TASK BRIEF:
Scan the material and copy every line in which "second" appears.
+++
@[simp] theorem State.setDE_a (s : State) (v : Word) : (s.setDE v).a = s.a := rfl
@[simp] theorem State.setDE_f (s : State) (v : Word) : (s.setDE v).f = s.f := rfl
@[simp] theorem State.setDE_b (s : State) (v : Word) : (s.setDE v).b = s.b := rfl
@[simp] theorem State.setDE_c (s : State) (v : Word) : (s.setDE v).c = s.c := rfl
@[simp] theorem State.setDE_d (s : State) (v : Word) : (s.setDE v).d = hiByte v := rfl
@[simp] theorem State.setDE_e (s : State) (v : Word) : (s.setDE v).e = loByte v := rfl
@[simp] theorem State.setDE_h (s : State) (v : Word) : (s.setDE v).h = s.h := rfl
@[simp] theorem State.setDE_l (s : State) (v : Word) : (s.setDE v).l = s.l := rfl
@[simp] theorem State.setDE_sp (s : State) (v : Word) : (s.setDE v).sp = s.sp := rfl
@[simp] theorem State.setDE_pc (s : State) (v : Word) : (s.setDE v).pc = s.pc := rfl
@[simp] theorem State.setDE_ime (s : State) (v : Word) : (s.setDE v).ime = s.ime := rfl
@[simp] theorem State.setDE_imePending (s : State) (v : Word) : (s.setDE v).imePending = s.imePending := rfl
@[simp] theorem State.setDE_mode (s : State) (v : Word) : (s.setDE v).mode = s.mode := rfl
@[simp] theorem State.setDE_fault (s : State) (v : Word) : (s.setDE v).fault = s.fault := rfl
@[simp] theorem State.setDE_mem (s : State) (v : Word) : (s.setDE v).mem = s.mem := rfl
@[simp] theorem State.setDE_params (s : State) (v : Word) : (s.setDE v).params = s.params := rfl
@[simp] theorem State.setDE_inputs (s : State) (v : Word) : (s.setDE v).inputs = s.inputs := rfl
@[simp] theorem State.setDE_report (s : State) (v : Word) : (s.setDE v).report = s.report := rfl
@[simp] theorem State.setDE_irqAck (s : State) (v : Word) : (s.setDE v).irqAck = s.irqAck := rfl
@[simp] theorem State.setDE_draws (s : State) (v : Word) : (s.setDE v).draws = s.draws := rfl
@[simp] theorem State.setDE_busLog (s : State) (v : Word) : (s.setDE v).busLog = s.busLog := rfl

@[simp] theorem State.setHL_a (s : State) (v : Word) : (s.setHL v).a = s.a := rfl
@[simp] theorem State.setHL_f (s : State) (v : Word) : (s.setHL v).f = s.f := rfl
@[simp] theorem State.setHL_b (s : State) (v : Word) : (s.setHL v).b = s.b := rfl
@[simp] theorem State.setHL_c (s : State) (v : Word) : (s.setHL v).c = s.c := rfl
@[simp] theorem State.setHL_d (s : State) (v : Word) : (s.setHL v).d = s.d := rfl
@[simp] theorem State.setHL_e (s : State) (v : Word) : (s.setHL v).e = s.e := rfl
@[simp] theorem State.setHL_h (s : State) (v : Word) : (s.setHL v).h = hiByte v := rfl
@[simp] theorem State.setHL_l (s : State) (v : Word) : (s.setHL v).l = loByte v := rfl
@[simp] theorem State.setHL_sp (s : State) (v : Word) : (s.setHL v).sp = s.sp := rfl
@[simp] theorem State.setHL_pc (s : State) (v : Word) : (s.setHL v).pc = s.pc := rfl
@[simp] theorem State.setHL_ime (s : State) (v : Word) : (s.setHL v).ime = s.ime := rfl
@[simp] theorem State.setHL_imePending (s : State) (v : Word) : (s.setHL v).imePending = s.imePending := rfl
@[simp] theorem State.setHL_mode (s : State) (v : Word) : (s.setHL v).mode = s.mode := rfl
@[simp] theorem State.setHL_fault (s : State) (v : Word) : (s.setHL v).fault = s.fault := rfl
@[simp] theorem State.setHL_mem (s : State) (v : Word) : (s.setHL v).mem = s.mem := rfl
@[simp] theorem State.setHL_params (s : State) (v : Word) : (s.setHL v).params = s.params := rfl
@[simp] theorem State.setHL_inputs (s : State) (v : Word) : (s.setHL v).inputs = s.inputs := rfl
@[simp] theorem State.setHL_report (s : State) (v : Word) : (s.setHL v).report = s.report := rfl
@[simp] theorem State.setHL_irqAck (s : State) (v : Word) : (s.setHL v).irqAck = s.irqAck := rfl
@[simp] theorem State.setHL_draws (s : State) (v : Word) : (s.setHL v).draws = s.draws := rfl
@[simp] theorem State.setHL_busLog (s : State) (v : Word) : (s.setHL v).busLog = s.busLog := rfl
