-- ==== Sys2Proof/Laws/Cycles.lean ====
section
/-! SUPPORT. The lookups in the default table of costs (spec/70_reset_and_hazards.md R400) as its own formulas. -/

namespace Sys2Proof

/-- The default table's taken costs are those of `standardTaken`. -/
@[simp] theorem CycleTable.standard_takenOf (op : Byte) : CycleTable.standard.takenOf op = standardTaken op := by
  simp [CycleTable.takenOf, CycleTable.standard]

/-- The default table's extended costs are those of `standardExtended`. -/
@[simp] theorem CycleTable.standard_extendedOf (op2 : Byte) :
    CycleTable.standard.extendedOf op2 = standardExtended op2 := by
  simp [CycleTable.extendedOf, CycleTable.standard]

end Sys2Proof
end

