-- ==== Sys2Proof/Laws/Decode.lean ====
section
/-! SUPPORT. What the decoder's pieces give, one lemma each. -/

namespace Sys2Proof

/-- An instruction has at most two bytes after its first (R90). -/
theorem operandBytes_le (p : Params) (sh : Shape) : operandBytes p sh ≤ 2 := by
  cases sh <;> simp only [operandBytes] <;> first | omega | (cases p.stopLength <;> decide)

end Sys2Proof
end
+++
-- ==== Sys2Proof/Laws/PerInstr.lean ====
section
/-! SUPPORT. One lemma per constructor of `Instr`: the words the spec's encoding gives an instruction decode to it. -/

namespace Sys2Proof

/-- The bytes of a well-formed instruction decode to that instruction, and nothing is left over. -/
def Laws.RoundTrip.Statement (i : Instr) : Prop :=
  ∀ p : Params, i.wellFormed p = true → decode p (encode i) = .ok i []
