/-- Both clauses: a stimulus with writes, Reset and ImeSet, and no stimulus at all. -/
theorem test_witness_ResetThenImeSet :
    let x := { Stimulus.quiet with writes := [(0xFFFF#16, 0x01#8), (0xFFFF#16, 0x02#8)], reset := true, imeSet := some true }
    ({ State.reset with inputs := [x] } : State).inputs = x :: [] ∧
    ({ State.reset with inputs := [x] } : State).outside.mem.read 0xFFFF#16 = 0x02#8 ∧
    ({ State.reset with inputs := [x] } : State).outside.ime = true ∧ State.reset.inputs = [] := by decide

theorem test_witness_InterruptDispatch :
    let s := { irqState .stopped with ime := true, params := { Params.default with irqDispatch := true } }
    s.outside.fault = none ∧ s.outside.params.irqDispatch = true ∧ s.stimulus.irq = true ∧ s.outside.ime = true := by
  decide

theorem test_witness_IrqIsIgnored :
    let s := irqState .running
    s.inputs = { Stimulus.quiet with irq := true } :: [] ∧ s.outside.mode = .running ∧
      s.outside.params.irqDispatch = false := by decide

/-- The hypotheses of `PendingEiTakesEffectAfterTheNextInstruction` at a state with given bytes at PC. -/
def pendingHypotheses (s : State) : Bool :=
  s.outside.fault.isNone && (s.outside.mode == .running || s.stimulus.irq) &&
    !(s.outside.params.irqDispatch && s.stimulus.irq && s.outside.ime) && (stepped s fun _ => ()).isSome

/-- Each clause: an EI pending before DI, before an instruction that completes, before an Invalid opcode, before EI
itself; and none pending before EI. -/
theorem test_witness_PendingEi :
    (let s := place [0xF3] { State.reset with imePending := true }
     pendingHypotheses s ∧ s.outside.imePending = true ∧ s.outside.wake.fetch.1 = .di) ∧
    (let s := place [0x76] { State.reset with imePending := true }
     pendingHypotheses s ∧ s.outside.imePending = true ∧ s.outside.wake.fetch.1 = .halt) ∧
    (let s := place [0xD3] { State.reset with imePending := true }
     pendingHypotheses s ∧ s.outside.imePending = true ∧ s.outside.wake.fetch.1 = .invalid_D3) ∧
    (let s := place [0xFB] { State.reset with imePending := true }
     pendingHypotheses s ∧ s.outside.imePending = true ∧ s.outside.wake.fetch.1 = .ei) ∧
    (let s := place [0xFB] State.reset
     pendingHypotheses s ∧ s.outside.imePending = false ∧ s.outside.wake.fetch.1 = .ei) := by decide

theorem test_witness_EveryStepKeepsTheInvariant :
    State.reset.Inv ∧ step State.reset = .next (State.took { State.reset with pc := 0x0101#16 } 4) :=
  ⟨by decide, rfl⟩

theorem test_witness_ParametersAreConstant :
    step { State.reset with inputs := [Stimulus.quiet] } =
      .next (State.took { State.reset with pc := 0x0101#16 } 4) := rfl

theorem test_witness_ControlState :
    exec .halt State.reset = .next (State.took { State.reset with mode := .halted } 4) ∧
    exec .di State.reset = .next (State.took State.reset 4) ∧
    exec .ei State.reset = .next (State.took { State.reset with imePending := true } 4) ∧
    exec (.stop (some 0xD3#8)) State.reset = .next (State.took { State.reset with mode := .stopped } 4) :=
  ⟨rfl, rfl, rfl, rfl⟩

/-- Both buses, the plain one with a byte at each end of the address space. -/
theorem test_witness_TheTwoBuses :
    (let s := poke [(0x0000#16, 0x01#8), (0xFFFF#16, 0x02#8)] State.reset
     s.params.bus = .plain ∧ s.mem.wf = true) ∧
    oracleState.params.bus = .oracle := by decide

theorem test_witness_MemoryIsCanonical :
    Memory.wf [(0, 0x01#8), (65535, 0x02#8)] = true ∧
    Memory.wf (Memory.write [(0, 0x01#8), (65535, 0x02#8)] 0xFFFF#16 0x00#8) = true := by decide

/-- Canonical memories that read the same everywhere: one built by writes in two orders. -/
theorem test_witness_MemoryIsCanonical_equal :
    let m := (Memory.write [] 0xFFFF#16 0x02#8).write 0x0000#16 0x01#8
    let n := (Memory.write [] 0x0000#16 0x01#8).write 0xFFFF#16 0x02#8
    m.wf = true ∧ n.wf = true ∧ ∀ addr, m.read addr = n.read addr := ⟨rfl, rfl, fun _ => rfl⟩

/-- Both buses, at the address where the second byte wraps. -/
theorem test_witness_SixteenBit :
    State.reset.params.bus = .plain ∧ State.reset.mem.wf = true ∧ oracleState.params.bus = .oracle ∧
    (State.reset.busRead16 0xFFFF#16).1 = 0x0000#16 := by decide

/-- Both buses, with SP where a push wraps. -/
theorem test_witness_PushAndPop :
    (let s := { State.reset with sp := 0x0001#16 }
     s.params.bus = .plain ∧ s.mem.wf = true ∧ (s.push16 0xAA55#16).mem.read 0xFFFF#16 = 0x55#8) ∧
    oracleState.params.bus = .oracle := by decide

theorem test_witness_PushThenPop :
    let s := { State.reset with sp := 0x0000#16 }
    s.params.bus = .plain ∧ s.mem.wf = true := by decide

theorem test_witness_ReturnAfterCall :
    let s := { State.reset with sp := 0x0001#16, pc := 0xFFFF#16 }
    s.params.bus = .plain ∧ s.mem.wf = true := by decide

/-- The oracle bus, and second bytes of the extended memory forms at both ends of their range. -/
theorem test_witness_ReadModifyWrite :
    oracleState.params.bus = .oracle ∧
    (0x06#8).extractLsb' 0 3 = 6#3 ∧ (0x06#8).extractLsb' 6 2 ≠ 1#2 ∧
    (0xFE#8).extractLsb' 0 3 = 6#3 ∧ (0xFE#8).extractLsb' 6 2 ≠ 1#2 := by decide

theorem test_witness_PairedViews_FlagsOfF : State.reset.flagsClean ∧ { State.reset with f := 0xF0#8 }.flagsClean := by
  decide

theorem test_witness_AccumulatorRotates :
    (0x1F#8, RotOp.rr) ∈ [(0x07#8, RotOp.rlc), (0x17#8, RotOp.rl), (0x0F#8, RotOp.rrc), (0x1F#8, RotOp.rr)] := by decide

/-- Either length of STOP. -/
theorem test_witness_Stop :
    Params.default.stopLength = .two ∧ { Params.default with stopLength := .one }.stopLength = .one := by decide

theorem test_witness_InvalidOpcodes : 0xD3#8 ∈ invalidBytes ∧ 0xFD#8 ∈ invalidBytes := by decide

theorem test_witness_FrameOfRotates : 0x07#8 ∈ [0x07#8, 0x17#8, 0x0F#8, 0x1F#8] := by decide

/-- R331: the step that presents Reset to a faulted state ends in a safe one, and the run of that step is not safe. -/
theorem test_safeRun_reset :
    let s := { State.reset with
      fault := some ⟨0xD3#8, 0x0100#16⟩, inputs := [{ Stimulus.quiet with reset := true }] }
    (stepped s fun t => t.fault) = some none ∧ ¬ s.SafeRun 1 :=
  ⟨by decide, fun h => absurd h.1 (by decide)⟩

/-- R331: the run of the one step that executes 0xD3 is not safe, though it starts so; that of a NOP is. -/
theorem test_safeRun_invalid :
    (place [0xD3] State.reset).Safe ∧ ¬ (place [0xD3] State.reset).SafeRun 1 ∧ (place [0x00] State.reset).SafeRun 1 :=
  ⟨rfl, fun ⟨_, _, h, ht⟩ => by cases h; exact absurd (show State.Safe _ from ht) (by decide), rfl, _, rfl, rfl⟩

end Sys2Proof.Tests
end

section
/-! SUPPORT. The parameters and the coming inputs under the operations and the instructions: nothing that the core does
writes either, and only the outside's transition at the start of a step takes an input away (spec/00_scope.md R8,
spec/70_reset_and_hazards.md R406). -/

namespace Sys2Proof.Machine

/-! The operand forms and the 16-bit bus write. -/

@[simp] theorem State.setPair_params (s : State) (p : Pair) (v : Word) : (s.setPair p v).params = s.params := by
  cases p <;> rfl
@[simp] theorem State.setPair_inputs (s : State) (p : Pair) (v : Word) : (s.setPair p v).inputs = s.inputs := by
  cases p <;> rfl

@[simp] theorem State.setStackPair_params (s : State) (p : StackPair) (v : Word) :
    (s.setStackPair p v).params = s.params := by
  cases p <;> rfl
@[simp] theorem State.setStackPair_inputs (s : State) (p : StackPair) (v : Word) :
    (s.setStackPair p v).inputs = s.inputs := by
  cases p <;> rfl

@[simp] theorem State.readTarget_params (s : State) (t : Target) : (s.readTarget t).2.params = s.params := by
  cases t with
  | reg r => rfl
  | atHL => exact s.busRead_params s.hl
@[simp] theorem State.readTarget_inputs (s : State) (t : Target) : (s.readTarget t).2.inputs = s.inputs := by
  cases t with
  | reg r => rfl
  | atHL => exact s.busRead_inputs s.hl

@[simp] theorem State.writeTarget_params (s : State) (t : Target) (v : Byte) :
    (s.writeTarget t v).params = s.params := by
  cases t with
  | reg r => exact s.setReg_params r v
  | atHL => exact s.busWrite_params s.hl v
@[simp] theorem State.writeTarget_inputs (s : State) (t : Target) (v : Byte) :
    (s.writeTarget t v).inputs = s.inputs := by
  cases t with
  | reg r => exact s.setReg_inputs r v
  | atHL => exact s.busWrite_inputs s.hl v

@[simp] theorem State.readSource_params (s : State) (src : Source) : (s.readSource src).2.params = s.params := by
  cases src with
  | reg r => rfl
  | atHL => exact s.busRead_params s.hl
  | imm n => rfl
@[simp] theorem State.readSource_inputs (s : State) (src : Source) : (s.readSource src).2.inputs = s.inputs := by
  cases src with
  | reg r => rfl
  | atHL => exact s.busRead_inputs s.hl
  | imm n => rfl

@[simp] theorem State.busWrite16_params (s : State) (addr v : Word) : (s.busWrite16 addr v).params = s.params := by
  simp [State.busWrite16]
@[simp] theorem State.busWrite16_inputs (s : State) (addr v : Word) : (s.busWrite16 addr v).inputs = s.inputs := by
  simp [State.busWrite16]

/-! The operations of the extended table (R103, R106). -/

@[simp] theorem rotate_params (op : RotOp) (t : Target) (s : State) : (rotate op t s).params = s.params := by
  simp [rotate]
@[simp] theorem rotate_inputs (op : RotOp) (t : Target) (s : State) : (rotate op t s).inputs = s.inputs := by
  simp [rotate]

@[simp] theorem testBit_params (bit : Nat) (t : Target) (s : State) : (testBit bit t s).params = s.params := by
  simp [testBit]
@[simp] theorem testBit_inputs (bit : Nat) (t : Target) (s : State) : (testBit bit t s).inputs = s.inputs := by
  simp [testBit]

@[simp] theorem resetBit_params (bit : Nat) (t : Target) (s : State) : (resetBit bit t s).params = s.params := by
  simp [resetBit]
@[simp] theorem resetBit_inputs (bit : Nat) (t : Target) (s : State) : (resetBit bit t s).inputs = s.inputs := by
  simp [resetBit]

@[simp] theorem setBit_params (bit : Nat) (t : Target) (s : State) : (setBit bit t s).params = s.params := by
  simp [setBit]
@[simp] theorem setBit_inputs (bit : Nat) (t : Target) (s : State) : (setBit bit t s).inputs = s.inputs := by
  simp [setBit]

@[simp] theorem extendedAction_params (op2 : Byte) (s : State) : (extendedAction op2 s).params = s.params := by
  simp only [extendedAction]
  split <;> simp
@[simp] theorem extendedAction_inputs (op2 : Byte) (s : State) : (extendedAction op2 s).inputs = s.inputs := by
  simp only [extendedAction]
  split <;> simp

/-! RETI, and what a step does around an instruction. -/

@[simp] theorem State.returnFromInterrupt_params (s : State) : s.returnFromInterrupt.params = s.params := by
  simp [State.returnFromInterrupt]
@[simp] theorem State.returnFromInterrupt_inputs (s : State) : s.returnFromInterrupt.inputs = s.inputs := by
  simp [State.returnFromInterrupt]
+++
YOUR RESPONSE:
/-- Both buses, at the address where the second byte wraps. -/
/-- The oracle bus, and second bytes of the extended memory forms at both ends of their range. -/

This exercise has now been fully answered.